[Collected data entries]

/-- A client hello is dropped without a context area or with 256 handshakes under way, rejected with R467's code and
vector 274, or opens a HANDSHAKE context that asks for its random bytes; FINISH_C and HELLO_D have the PKE pool check the
signature, or compute Z, in a BEST command of dome 0, and are accepted exactly where the protected part opens and chain,
signature and finish are right (R465, R466); READY opens, with vector 272; a keep-opened session that fails ends with
vector 275 (R476). What it takes from the model's own readings or choices is in log entries 22 and 31. -/
def Obligations.SessionHandshakes : Prop :=
  ∀ (s : State) (m : RxMsg) (i : Nat),
    s.spiresRun = true →
    let c : Ses := s.ctx i
    let z : State := s.took m
    let crv : Curve := groupCurve c.group
    let clear : List Byte := m.body.take (33 + 2 * crv.f)
    let asked (op g : Nat) (ins : List (List Byte)) : Cmd := {
            pool := 2, job := 2 ^ 32 + i, ticket := 0, core := 1008, tier := 1, dome := 0,
            artEpoch := s.get R.ART_EPOCH_CURRENT, desc := [BitVec.ofNat 8 op, BitVec.ofNat 8 g] ++ zeros 62, ins := ins }
    let ended (k : Cmd) (_code : Nat) : State := (s.dropCmd k).next R.PKE_CMDS_COUNT
    let finish (u : State) (p : Peer) (sid : Nat) (root t2 : List Byte) : State := (u.setCtx i { c with
            sid := sid, root := root, peer := p, hs := [], trans := [], priv := 0, want := .none,
            eps := [{ ms := msOf c.hs (t2 ++ identitySign (sigDigest "c" t2) ++ hmac 2 (finKey c.hs "c") (sha 2 (t2 ++ identitySign (sigDigest "c" t2)))) }] }).send
        {
            peer := p, prio := 2, sid := sid, kind := 3,
            body := hsSeal c.hs "c" [] (chainPart (netChain s.net.section_) ++ identitySign (sigDigest "c" t2) ++ hmac 2 (finKey c.hs "c") (sha 2 (t2 ++ identitySign (sigDigest "c" t2)))) }
    let req (a : Nat) : List Byte × State := s.rd s.sesX a 64
    let opening (a : Nat) : State := (((req a).2.set R.SES_KOPEN_STATUS_CODE 0).set R.SES_KOPEN_STATUS_SID 0).set
        R.SES_KOPEN_STATUS_BUSY 1
    (s.ses.inbox.find? (fun x => x.kind == 1) = some m → s.get R.SES_CTX_VALID = 0 →
        exec .helloC s = .next (z))
    ∧ (s.ses.inbox.find? (fun x => x.kind == 1) = some m → s.get R.SES_CTX_VALID = 1 → 256 ≤ s.get R.SES_STATUS_HS →
        exec .helloC s = .next (z.count R.SES_HS_DROP_COUNT))
    ∧ (∀ (code : Nat), s.ses.inbox.find? (fun x => x.kind == 1) = some m → s.get R.SES_CTX_VALID = 1 → s.get R.SES_STATUS_HS
        < 256 → 40 ≤ m.body.length → (s.took m).helloCheck m = .inl code →
        exec .helloC s = .next ((z.send { peer := m.peer, prio := 2, kind := 0x11, body := toLE 2 code ++ [0, 0] }).cause
          R.SES_EVENTS_CAUSE 272 274))
    ∧ (∀ (en : List Byte) (k : Nat), s.ses.inbox.find? (fun x => x.kind == 1) = some m → s.get R.SES_CTX_VALID = 1 → s.get
        R.SES_STATUS_HS < 256 → 40 ≤ m.body.length → (s.took m).helloCheck m = .inr en → m.body.length = 41 + 2 *
        (groupCurve (fld m.body 0 1)).f → (s.took m).freeCtx = some k → (s.took m).cacheFull = false →
        ∃ t, exec .helloC s = .next t ∧ (t.ctx k).st = 1 ∧ (t.ctx k).sid = sidOf k (s.ctx k).gen ∧ (t.ctx k).dome = fld
          m.body 4 1 ∧ (t.ctx k).group = fld m.body 0 1 ∧ (t.ctx k).want = .helloD ∧ (t.ctx k).trans = m.body ∧ t.get
          R.SES_STATUS_HS = s.get R.SES_STATUS_HS + 1 ∧ t.ent.reqs = s.ent.reqs ++ [.ses k (32 + if fld m.body 0 1 = 1 then
          40 else 56)] ∧ ({ t with ses := s.ses, ent := s.ent, regs := s.regs } : State) = s ∧ (∀ f : Fld, f.key ∉
          [R.SES_STATUS_HS.key] → t.get f = s.get f))
    ∧ (s.hasMsg 0x02 m i → (s.ctx i).st = 1 ∧ (s.ctx i).client = true ∧ (s.ctx i).sid = 0 ∧ (s.ctx i).want = .none →
        exec .helloD s = .next ({ z.setCtx i { c with want := .zC m.peer m.sid m.body } with
              cmds := s.cmds ++ [asked 0x13 c.group [[], toBE crv.f c.priv, clear.drop 32, []]] }))
    ∧ (s.hasMsg 0x03 m i → (s.ctx i).st = 1 ∧ (s.ctx i).client = false ∧ (s.ctx i).hs ≠ [] ∧ (s.ctx i).want = .none →
        exec .finishC s = .next (match hsOpen c.hs "c" [] m.body with
              | none => z.next R.SES_TAGFAIL_COUNT
              | some prot => match chainAccept (protParts prot).1 c.anchor c.ownKey with
              | none => z.hsEnd i 0x0201
              | some (cert, root) => (z.setCtx i { c with
                      want := .sigC m.peer root (c.trans ++ chainPart (protParts prot).1 ++ (protParts prot).2.1) (protParts prot).2.2 }).sesVerify
                  i cert.key (sigDigest "c" (c.trans ++ chainPart (protParts prot).1)) (protParts prot).2.1))
    ∧ (∀ (k : Cmd) (e code : Nat) (p : Peer) (root t1 fin : List Byte), s.pkUnit i e k code → s.ses.pk = [] ∧ s.cer.ended =
        none → (s.ctx i).want = .sigC p root t1 fin →
        exec (.pkeCommandEnd (sesJob i) 0 false) s = .next (if code ≠ 0 ∨ hmac 2 (finKey c.hs "c") (sha 2 t1) ≠ fin then
          (ended k code).hsEnd i 0x020B else ((ended k code).sesOpened i
          { c with eps := [{ ms := msOf c.hs (t1 ++ fin) }], root := root, peer := p }).sesSendCur i 0x04 2 (toLE 4 c.sid ++
          zeros 4 ++ toLE 8 s.nowNs)))
    ∧ (∀ (k : Cmd) (e code : Nat) (p : Peer) (sid : Nat) (root t1 fin : List Byte), s.pkUnit i e k code → s.ses.pk = [] ∧
        s.cer.ended = none → (s.ctx i).want = .sigD p sid root t1 fin → code ≠ 0 ∨ hmac 2 (finKey (s.ctx i).hs "d") (sha 2
        t1) ≠ fin →
        exec (.pkeCommandEnd (sesJob i) 0 false) s = .next ((ended k code).sesFree i 0x020E))
    ∧ (∀ (k : Cmd) (e : Nat) (p : Peer) (sid : Nat) (root t1 fin : List Byte), s.pkUnit i e k 0 → s.ses.pk = [] ∧
        s.cer.ended = none → (s.ctx i).want = .sigD p sid root t1 fin → hmac 2 (finKey (s.ctx i).hs "d") (sha 2 t1) = fin →
        exec (.pkeCommandEnd (sesJob i) 0 false) s = .next (finish (ended k 0) p sid root (t1 ++ fin ++ chainPart (netChain
          s.net.section_))))
    ∧ (s.hasMsg 0x04 m i → (s.ctx i).st = 1 ∧ (s.ctx i).client = true → s.ses.kopen = some i → s.fed.tower = none →
        ∃ t, exec .ready s = .next t ∧ (t.ctx i).st = 2 ∧ (t.ctx i).counted = true ∧ t.ses.kopen = none ∧ t.get
          R.SES_KOPEN_STATUS_BUSY = 0 ∧ t.get R.SES_KOPEN_STATUS_CODE = 0 ∧ t.get R.SES_KOPEN_STATUS_SID = (s.ctx i).sid % 2
          ^ 32 ∧ 272 ∈ t.irq ∧ 275 ∈ t.irq ∧ ({ t with ses := s.ses, irq := s.irq, regs := s.regs } : State) = s ∧ (∀ f :
          Fld, f.key ∉ [R.SES_STATUS_HS.key, R.SES_STATUS_OPEN.key, R.SES_HANDSHAKES_COUNT.key, (R.SES_DOME_OPEN_COUNT
          0).key, R.SES_KOPEN_STATUS_BUSY.key, R.SES_KOPEN_STATUS_CODE.key, R.SES_KOPEN_STATUS_SID.key,
          R.SES_EVENTS_CAUSE.key] → t.get f = s.get f))
    ∧ (s.hasMsg 0x11 m i → (s.ctx i).st = 1 ∧ (s.ctx i).client = true → s.ses.kopen = some i →
        ∃ t, exec .reject s = .next t ∧ (t.ctx i).st = 0 ∧ t.ses.kopen = none ∧ t.get R.SES_KOPEN_STATUS_BUSY = 0 ∧ t.get
          R.SES_KOPEN_STATUS_CODE = 0x020E ∧ 275 ∈ t.irq)
    ∧ (∀ (addr : Nat), s.get R.SES_KOPEN_STATUS_BUSY = 1 →
        exec (.keepOpen addr) s = .next (s))
    ∧ (∀ (addr : Nat), s.get R.SES_KOPEN_STATUS_BUSY = 0 → addr % 64 = 0 ∧ addr < 2 ^ 40 → fld (s.rd s.sesX addr 64).1 20 1
        ≠ 1 ∧ fld (s.rd s.sesX addr 64).1 20 1 ≠ 2 → s.keepHalted = false →
        ∃ t, exec (.keepOpen addr) s = .next t ∧ t.get R.SES_KOPEN_STATUS_BUSY = 0 ∧ t.get R.SES_KOPEN_STATUS_CODE = 0x020C
          ∧ t.get R.SES_KOPEN_STATUS_SID = 0 ∧ 275 ∈ t.irq)
    ∧ (∀ (addr : Nat), s.get R.SES_KOPEN_STATUS_BUSY = 0 → addr % 64 = 0 ∧ addr < 2 ^ 40 → fld (s.rd s.sesX addr 64).1 20 1
        = 1 ∨ fld (s.rd s.sesX addr 64).1 20 1 = 2 → s.keepHalted = false →
        exec (.keepOpen addr) s = .next
          (match (opening addr).openTo { link := fld (req addr).1 18 1, ip := unmapped (sliceB (req addr).1 0 16), port := fld (req addr).1 16 2 } (fld (req addr).1 20 1) (netPeer s.net.section_ (fld (req addr).1 19 1)) false with
              | none => (((opening addr).set R.SES_KOPEN_STATUS_BUSY 0).set R.SES_KOPEN_STATUS_CODE 0x0203).cause
                  R.SES_EVENTS_CAUSE 272 275
              | some (k, u) => u.setSes { u.ses with kopen := some k }))

/-- The tower answers a JOIN of its federation with WELCOME, its keys and a member index, another with LEAVE (R479);
WELCOME and BEAT of the tower set the loss timer, the term and the member state, vectors 289 and 294 (R480, R481); a
member without a BEAT for LOSS_COUNT times HB_MS is LOST, vector 288, a standby without one for twice that long takes
over; READY_E counts each member once (R484). What it takes from the model's own readings or choices is in log entry 32.
-/
def Obligations.FederationMembers : Prop :=
  ∀ (s : State) (m : RxMsg) (i : Nat),
    s.spiresRun = true →
    let z : State := s.took m
    let c : Ses := s.ctx i
    let idx : Nat := lowestFree ((s.fed.members.filter (fun e => e.1 != i)).map (fun e => e.2.1)) 0 (s.fed.members.filter
        (fun e => e.1 != i)).length
    let when (x : RxMsg) (o : Nat) : Int := fld x.body o 8
    let twice (x : RxMsg) : Int := (when x 4 - when x 12) + ((x.at_.floor.toNat : Int) - when x 20)
    let trip (x : RxMsg) : Int := ((x.at_.floor.toNat : Int) - when x 4) - (when x 20 - when x 12)
    (s.hasFed 0x40 m i → s.fedServes = true → fld m.body 24 4 ≤ s.get R.FED_TERM_TERM → (s.ctx i).root = s.fedAnchor → fld
        m.body 4 4 = s.fedId → tabFind s.fed.members i = none → s.fedCount = 0 ∧ s.fed.next = none →
        exec .join s = .next (((z.setFed
          { s.fed with members := tabIns (s.fed.members.filter (fun e => e.1 != i)) i (idx, 0) }).set R.FED_MEMBERS_PRESENT
          (tabIns (s.fed.members.filter (fun e => e.1 != i)) i (idx, 0)).length).fedSend i 0x41 (toLE 4 (s.get
          R.FED_TERM_TERM) ++ toLE 4 (s.get R.FED_EPOCH_CURRENT) ++ zeros 12 ++ toLE 4 idx)))
    ∧ (s.hasFed 0x40 m i → s.fedServes = true → (s.ctx i).root ≠ s.fedAnchor ∨ fld m.body 4 4 ≠ s.fedId →
        exec .join s = .next (z.fedSend i 0x47 [1, 10, 0, 0]))
    ∧ (s.hasFed 0x41 m i → s.fed.tower = some i → s.get R.FED_TERM_TERM ≤ fld m.body 4 4 → s.fedServes = false →
        exec .welcome s = .next ((((z.setTerm (fld m.body 4 4)).set R.FED_STATUS_STATE 2).cause R.FED_EVENTS_CAUSE 288 289
          |>.setFed { s.fed with lastBeat := s.tnow, beaten := true, acting := s.fed.here }).takeAnnounce (fld m.body 8 4)
          (fld m.body 12 4) (fld m.body 16 8)))
    ∧ (s.hasFed 0x41 m i → s.fedServes = true → s.get R.FED_TERM_TERM < fld m.body 4 4 →
        exec .welcome s = .next (z.fedYield (fld m.body 4 4)))
    ∧ (s.hasFed 0x42 m i → s.fed.tower = some i → s.get R.FED_TERM_TERM = fld m.body 4 4 → s.get R.FED_EPOCH_CURRENT = fld
        m.body 8 4 → fld m.body 12 4 = 0 ∧ fld m.body 16 8 = 0 → s.get R.FED_STATUS_STATE = 3 →
        ∃ t, exec .beat s = .next t ∧ t.get R.FED_STATUS_STATE = 2 ∧ t.fed =
          { s.fed with lastBeat := s.tnow, beaten := true } ∧ 289 ∈ t.irq ∧ t.ses.inbox = s.ses.inbox.erase m ∧
          ({ t with fed := s.fed, irq := s.irq, ses := s.ses, regs := s.regs } : State) = s ∧ (∀ f : Fld, f.key ∉
          [R.FED_STATUS_STATE.key, R.FED_EVENTS_CAUSE.key] → t.get f = s.get f))
    ∧ (s.hasFed 0x42 m i → s.fed.tower = some i → fld m.body 4 4 < s.get R.FED_TERM_TERM →
        exec .beat s = .next (z))
    ∧ (s.hasFed 0x43 m i → s.fedServes = true →
        exec .timeQ s = .next (z.sesSend i c.cur.epoch 0x10 2 ([0x44, 0, 0, 0] ++ (sliceB m.body 4 8 ++ toLE 8
          m.at_.floor.toNat ++ zeros 8)) none 0 20))
    ∧ (s.hasFed 0x44 m i → s.fed.tower = some i →
        exec .timeR s = .next (((z.set R.FED_OFFSET_OFFSET ((twice m * 32768) % (2 ^ 64 : Int)).toNat).set R.FED_DELAY_NS
          (trip m % (2 ^ 32 : Int)).toNat).set R.FED_STATUS_SYNC (if (twice m).natAbs ≤ 20000 then 1 else 0)))
    ∧ (∀ (k e : Nat), s.hasFed 0x46 m i → tabFind s.fed.members i = some (k, e) → s.fed.next = some (fld m.body 4 4) → e ≠
        fld m.body 4 4 + 1 →
        exec .readyE s = .next ((z.setFed { s.fed with members := tabIns s.fed.members i (k, fld m.body 4 4 + 1) }).set
          R.FED_READY_COUNT (s.get R.FED_READY_COUNT + 1)))
    ∧ (s.hasFed 0x47 m i →
        exec .leave s = .next ((if s.fed.tower = some i then (z.set R.FED_STATUS_STATE 3).setFed
          { s.fed with alt := s.fed.acting } else z).sesClose i none))
    ∧ (∀ (k : Nat), s.fedServes = true → s.fed.members = [(i, (k, 0))] →
        exec .beatTimer s = .next (s.fedSend i 0x42 (toLE 4 (s.get R.FED_TERM_TERM) ++ toLE 4 (s.get R.FED_EPOCH_CURRENT) ++
          s.announced ++ toLE 8 s.nowNs)))
    ∧ (s.get R.FED_STATUS_STATE = 2 ∨ s.get R.FED_STATUS_STATE = 3 → s.fed.beaten = false → s.fed.tower = some i →
        exec .timeQTimer s = .next (((s.count R.FED_MISSED_COUNT).setFed { s.fed with beaten := false }).sesSend i
          c.cur.epoch 0x10 2 ([0x43, 0, 0, 0] ++ zeros 8) none 0 4))
    ∧ (s.get R.FED_STATUS_STATE = 2 → s.past (s.fed.lastBeat + s.lossNs) = true →
        exec .memberLossTimeout s = .next (((s.set R.FED_STATUS_STATE 3).setFed { s.fed with alt := s.fed.acting }).cause
          R.FED_EVENTS_CAUSE 288 288))
    ∧ (s.get R.FED_STATUS_STATE = 3 → s.fed.tower = none →
        exec .fedRetry s = .next (s.fedOpen s.fed.alt))
    ∧ (s.get R.FED_STATUS_ROLE = 3 → 1 ≤ s.get R.FED_STATUS_STATE ∧ s.get R.FED_STATUS_STATE ≤ 3 → s.past (s.fed.lastBeat +
        2 * s.lossNs) = true → s.get R.FED_TERM_TERM < 2 ^ 32 - 1 →
        ∃ t, exec .standbyTakeover s = .next t ∧ t.get R.FED_STATUS_STATE = 4 ∧ t.get R.FED_TERM_TERM = s.get
          R.FED_TERM_TERM + 1 ∧ 294 ∈ t.irq ∧ ({ t with irq := s.irq, regs := s.regs } : State) = s ∧ (∀ f : Fld, f.key ∉
          [R.FED_STATUS_STATE.key, R.FED_TERM_TERM.key, R.FED_EVENTS_CAUSE.key] → t.get f = s.get f))
    ∧ (s.get R.FED_STATUS_ROLE = 2 → s.fedServes = false → s.fed.tower = none → s.get R.FED_TERM_TERM < 2 ^ 32 - 1 →
        s.keepHalted = false →
        ∃ t, exec .reclaim s = .next t ∧ t.get R.FED_STATUS_STATE = 5 ∧ t.get R.FED_TERM_TERM = s.get R.FED_TERM_TERM + 1 ∧
          294 ∈ t.irq ∧ ({ t with irq := s.irq, regs := s.regs } : State) = s ∧ (∀ f : Fld, f.key ∉ [R.FED_STATUS_STATE.key,
          R.FED_TERM_TERM.key, R.FED_EVENTS_CAUSE.key] → t.get f = s.get f))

EXERCISE BRIEF:
Copy out each line of the data above, exactly, if it lies between the line holding "c.anchor c.ownKey with" and the line holding "i cert.key (sigDigest", inclusive; copy no other line.

YOUR RESPONSE:
              | some prot => match chainAccept (protParts prot).1 c.anchor c.ownKey with
              | none => z.hsEnd i 0x0201
              | some (cert, root) => (z.setCtx i { c with
                      want := .sigC m.peer root (c.trans ++ chainPart (protParts prot).1 ++ (protParts prot).2.1) (protParts prot).2.2 }).sesVerify
                  i cert.key (sigDigest "c" (c.trans ++ chainPart (protParts prot).1)) (protParts prot).2.1))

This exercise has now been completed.